Nel corso del X secolo i Normanni cominciarono a stabilire sedi fisse nei territori che avevano invaso e avviarono i primi contatti commerciali con le popolazioni locali e confinanti, finché i proventi delle attività mercantili sostituirono le razzie come loro principale fonte di reddito. Approfittando delle lotte dinastiche scatenatesi in seguito alla dissoluzione dell’impero carolingio, i Normanni si stanziarono stabilmente nel Nord della Francia, nel territorio che sarebbe stato denominato Normandia. Qui instaurarono legami feudali e vassallatici con i Franchi e, nel X secolo, furono assoggettati dal nuovo regno di Francia fondato dalla dinastia dei Capetingi. Nel frattempo, fin dal IX secolo, i Normanni svedesi, che definivano se stessi Rus (da cui è derivato il nome “Russia”), avevano occupato gran parte dell’Europa orientale, dove fondarono il principato di Kiev.
L’espansione degli “uomini del Nord”, però, non riguardò soltanto la parte settentrionale del continente europeo, giacché essi giunsero a occupare anche ampi territori dell’Italia meridionale: sotto la guida di Roberto il Guiscardo, riuscirono a strappare la Calabria ai Bizantini e a conquistare la Sicilia, dove sbarcarono dapprima a Messina (nel 1061), poi a Palermo (conquistata nel 1072), ponendo fine al dominio dei Saraceni. Proprio Palermo fu scelta come capitale di un loro Stato, che nel corso dell’XI secolo divenne solido e fiorente.

I pirati saraceni

Mentre l’Europa settentrionale era colpita dalle invasioni normanne, le coste della Francia meridionale e dell’Italia costituivano i principali obiettivi delle incursioni di stampo piratesco degli Arabi musulmani che si erano stanziati in Africa settentrionale e che, nel corso del IX secolo, avevano conquistato ampie zone della Corsica, della Sardegna, delle Baleari, della Puglia e della Sicilia. Sebbene giungessero dal Nord Africa, i pirati arabi erano chiamati dalle popolazioni cristiane del continente Saraceni, nome che si ipotizza possa derivare dall’arabo sarqiyunn (“provenienti da Oriente”) grecizzato dai Bizantini in Sarakénoi, termine con cui venivano indicate le tribù stanziate nella parte settentrionale della penisola araba. Le loro incursioni provocarono, soprattutto in Provenza, la distruzione di molte città, indifese per l’incuria in cui erano state lasciate le fortificazioni urbane dopo la fine dell’impero romano.
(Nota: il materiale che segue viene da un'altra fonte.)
@[simp] theorem State.homeReference_frame (a : ℕ) (x1 : Homing) (ph : ℤ) (s : State) :
    let u := State.homeReference a x1 ph s
    u.now = s.now ∧ u.eng = s.eng ∧ u.slack = s.slack ∧ u.arb = s.arb ∧ u.out = s.out ∧ u.fc = s.fc ∧ u.tu = s.tu ∧ u.twin = s.twin ∧
    u.ring = s.ring ∧ u.mb = s.mb ∧ u.cp = s.cp ∧ u.sl = s.sl ∧ u.dram = s.dram ∧ u.cal = s.cal ∧ u.jr = s.jr ∧ u.hem = s.hem ∧
    u.job = s.job ∧ u.bands = s.bands ∧ u.cc = s.cc ∧ u.loom = s.loom ∧ u.pol = s.pol ∧ u.sh = s.sh ∧ u.cf = s.cf ∧ u.pending = s.pending ∧
    u.free = s.free := by
  simp [State.homeReference]

@[simp] theorem State.homeDone_frame (a : ℕ) (s : State) :
    let u := State.homeDone a s
    u.now = s.now ∧ u.eng = s.eng ∧ u.slack = s.slack ∧ u.arb = s.arb ∧ u.out = s.out ∧ u.fc = s.fc ∧ u.dike = s.dike ∧ u.tu = s.tu ∧
    u.twin = s.twin ∧ u.ring = s.ring ∧ u.mb = s.mb ∧ u.cp = s.cp ∧ u.sl = s.sl ∧ u.dram = s.dram ∧ u.cal = s.cal ∧ u.jr = s.jr ∧
    u.hem = s.hem ∧ u.job = s.job ∧ u.bands = s.bands ∧ u.cc = s.cc ∧ u.loom = s.loom ∧ u.pol = s.pol ∧ u.sh = s.sh ∧ u.cf = s.cf ∧
    u.pending = s.pending ∧ u.free = s.free := by
  simp [State.homeDone]

@[simp] theorem State.homeIndexEvent_frame (src : ℕ) (s : State) :
    let u := State.homeIndexEvent src s
    u.now = s.now ∧ u.eng = s.eng ∧ u.slack = s.slack ∧ u.arb = s.arb ∧ u.out = s.out ∧ u.fc = s.fc ∧ u.dike = s.dike ∧ u.tu = s.tu ∧
    u.twin = s.twin ∧ u.ring = s.ring ∧ u.mb = s.mb ∧ u.cp = s.cp ∧ u.sl = s.sl ∧ u.dram = s.dram ∧ u.cal = s.cal ∧ u.jr = s.jr ∧
    u.feed = s.feed ∧ u.hem = s.hem ∧ u.job = s.job ∧ u.bands = s.bands ∧ u.cc = s.cc ∧ u.loom = s.loom ∧ u.pol = s.pol ∧ u.sh = s.sh ∧
    u.cf = s.cf ∧ u.pending = s.pending ∧ u.free = s.free := by
  unfold State.homeIndexEvent
  dsimp only
  (repeat' split) <;> first
    | (simp; done)
    | (refine ⟨(foldl_keep State.now _ _ _ ?_).trans ?_, (foldl_keep State.eng _ _ _ ?_).trans ?_, (foldl_keep State.slack _ _ _ ?_).trans ?_,
        (foldl_keep State.arb _ _ _ ?_).trans ?_, (foldl_keep State.out _ _ _ ?_).trans ?_, (foldl_keep State.fc _ _ _ ?_).trans ?_,
        (foldl_keep State.dike _ _ _ ?_).trans ?_, (foldl_keep State.tu _ _ _ ?_).trans ?_, (foldl_keep State.twin _ _ _ ?_).trans ?_,
        (foldl_keep State.ring _ _ _ ?_).trans ?_, (foldl_keep State.mb _ _ _ ?_).trans ?_, (foldl_keep State.cp _ _ _ ?_).trans ?_,
        (foldl_keep State.sl _ _ _ ?_).trans ?_, (foldl_keep State.dram _ _ _ ?_).trans ?_, (foldl_keep State.cal _ _ _ ?_).trans ?_,
        (foldl_keep State.jr _ _ _ ?_).trans ?_, (foldl_keep State.feed _ _ _ ?_).trans ?_, (foldl_keep State.hem _ _ _ ?_).trans ?_,
        (foldl_keep State.job _ _ _ ?_).trans ?_, (foldl_keep State.bands _ _ _ ?_).trans ?_, (foldl_keep State.cc _ _ _ ?_).trans ?_,
        (foldl_keep State.loom _ _ _ ?_).trans ?_, (foldl_keep State.pol _ _ _ ?_).trans ?_, (foldl_keep State.sh _ _ _ ?_).trans ?_,
        (foldl_keep State.cf _ _ _ ?_).trans ?_, (foldl_keep State.pending _ _ _ ?_).trans ?_, (foldl_keep State.free _ _ _ ?_).trans ?_⟩ <;>
        first | (simp; done) | (intro s x; (try dsimp only); (repeat' split) <;> simp; done))

@[simp] theorem State.homeIndex_frame (a : ℕ) (x1 : Homing) (far : Bool) (s : State) :
    let u := State.homeIndex a x1 far s
    u.now = s.now ∧ u.eng = s.eng ∧ u.slack = s.slack ∧ u.out = s.out ∧ u.fc = s.fc ∧ u.tu = s.tu ∧ u.twin = s.twin ∧ u.ring = s.ring ∧
    u.mb = s.mb ∧ u.cp = s.cp ∧ u.sl = s.sl ∧ u.dram = s.dram ∧ u.cal = s.cal ∧ u.jr = s.jr ∧ u.hem = s.hem ∧ u.job = s.job ∧
    u.bands = s.bands ∧ u.cc = s.cc ∧ u.loom = s.loom ∧ u.pol = s.pol ∧ u.sh = s.sh ∧ u.cf = s.cf ∧ u.pending = s.pending ∧ u.free = s.free := by
  unfold State.homeIndex
  dsimp only
  (repeat' split) <;> simp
Gli Arabi nella penisola iberica e nel sud di quella italica

La presenza araba nell’Europa occidentale non fu comunque caratterizzata soltanto dalle incursioni e dalle razzie. Nella parte meridionale della penisola italica, in Sicilia e nella penisola iberica, infatti, i musulmani diedero vita a insediamenti e organismi statali che furono protagonisti di una grande fioritura culturale. In particolare, il califfato omayyade sviluppatosi, a partire dall’VIII secolo, in Spagna, con capitale Cordova, rappresentò a lungo un avamposto arabo nel cuore del continente europeo e minacciò la pur solida marca Hispanica creata dai Carolingi, una barriera contro l’espansione araba in Europa.
Le razzie dei Saraceni nel Mediterraneo, in compenso, favorirono l’espansione commerciale dei Normanni: lungo le nuove vie di comunicazione di terra aperte attraverso i principati russi, infatti, giungevano nel Nord Europa le spezie e gli altri prodotti preziosi che i mercanti bizantini non erano più in grado di trasportare in un Mediterraneo dominato dai pirati saraceni.